> [YOUR GOAL] Wherever a line in the records below contains "command", copy that line.

Data entries
────
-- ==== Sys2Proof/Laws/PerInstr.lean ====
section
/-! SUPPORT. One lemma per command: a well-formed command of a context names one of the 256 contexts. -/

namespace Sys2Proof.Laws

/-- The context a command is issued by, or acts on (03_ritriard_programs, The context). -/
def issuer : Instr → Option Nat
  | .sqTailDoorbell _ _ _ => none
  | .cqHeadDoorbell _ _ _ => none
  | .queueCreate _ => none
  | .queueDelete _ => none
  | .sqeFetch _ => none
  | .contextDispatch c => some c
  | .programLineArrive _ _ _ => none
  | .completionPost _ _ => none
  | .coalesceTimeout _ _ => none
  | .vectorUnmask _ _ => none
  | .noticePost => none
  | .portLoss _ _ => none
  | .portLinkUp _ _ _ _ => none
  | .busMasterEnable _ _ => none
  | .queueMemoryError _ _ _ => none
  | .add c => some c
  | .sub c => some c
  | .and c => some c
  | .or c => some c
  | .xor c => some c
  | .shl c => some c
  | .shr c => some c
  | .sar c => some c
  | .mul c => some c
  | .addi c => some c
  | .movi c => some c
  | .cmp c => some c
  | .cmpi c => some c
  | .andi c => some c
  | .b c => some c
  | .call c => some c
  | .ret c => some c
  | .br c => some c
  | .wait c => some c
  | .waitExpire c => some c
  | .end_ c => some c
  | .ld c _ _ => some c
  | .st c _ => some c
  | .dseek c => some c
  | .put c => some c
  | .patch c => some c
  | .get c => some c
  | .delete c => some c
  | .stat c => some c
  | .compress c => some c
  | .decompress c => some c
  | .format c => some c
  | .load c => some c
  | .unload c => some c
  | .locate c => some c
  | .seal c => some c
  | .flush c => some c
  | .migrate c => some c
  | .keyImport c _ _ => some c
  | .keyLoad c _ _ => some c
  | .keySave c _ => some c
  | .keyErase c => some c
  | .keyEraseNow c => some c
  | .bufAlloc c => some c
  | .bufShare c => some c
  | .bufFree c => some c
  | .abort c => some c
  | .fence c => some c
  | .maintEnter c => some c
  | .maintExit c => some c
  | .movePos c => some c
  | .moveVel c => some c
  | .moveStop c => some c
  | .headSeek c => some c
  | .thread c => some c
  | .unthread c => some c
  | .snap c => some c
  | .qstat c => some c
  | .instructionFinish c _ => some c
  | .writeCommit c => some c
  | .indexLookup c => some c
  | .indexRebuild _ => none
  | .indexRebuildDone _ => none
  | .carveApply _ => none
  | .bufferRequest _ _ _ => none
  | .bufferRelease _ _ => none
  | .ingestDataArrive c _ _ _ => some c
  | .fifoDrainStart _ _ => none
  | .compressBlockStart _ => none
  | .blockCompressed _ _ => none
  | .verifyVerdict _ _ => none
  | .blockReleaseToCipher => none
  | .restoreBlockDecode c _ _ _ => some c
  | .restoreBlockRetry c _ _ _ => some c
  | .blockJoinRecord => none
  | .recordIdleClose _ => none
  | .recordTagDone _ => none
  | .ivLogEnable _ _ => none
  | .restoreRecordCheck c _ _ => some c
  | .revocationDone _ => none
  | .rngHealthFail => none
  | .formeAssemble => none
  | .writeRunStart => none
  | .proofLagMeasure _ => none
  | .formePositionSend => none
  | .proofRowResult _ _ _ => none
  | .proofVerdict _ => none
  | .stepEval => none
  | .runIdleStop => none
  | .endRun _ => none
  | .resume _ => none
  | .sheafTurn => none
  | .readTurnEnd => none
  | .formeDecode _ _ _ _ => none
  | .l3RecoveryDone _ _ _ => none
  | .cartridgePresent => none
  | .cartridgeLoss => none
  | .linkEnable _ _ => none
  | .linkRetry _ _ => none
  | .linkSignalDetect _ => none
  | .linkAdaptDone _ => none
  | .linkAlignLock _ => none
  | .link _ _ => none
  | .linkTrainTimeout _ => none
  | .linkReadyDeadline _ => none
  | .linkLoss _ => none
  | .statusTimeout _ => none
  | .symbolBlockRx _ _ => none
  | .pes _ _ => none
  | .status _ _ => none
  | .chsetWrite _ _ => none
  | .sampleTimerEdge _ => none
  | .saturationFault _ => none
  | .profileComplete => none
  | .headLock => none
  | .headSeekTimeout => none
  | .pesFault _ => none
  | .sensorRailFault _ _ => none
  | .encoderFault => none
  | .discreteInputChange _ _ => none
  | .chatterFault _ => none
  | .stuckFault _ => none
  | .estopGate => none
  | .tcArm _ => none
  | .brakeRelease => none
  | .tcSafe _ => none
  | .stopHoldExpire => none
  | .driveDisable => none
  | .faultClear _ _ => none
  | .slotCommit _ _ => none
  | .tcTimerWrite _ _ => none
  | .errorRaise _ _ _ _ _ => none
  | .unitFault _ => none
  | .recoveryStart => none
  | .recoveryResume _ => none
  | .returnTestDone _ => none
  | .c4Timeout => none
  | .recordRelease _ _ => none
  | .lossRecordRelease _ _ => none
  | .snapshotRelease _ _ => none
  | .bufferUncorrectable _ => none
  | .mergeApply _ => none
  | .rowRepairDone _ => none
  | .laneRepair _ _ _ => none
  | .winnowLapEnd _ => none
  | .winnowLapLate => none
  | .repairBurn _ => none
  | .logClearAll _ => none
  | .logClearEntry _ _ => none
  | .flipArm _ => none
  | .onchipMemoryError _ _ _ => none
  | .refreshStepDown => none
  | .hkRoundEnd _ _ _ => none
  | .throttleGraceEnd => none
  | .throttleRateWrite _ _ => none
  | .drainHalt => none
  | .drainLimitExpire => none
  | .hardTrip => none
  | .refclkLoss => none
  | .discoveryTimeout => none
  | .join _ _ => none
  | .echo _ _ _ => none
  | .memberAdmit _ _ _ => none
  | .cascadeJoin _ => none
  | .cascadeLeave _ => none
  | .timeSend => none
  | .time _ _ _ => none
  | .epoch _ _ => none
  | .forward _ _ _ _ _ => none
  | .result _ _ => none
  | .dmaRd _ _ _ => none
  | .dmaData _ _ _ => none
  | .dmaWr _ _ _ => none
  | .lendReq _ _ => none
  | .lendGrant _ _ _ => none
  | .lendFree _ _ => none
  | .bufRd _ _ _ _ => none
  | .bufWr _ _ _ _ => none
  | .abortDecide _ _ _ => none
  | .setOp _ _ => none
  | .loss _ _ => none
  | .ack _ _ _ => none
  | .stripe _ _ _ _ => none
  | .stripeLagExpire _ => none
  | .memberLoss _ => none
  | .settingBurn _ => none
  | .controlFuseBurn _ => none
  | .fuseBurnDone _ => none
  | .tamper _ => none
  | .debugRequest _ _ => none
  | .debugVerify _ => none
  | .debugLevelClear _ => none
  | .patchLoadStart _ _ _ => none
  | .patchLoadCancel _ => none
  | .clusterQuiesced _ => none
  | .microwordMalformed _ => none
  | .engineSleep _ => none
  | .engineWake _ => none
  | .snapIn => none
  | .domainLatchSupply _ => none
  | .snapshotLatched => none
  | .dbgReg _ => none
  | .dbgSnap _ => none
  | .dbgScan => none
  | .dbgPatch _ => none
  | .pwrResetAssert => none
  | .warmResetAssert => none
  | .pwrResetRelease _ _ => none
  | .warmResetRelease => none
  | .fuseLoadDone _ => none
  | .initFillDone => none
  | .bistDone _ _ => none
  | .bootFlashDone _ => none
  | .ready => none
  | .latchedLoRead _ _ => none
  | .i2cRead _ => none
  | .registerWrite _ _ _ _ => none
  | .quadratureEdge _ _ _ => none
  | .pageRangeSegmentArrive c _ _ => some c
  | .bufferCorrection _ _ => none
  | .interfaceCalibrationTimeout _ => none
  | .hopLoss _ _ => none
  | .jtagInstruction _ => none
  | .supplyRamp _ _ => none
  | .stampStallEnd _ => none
────
> [ANSWER TO THIS EXERCISE]
/-! SUPPORT. One lemma per command: a well-formed command of a context names one of the 256 contexts. -/
/-- The context a command is issued by, or acts on (03_ritriard_programs, The context). -/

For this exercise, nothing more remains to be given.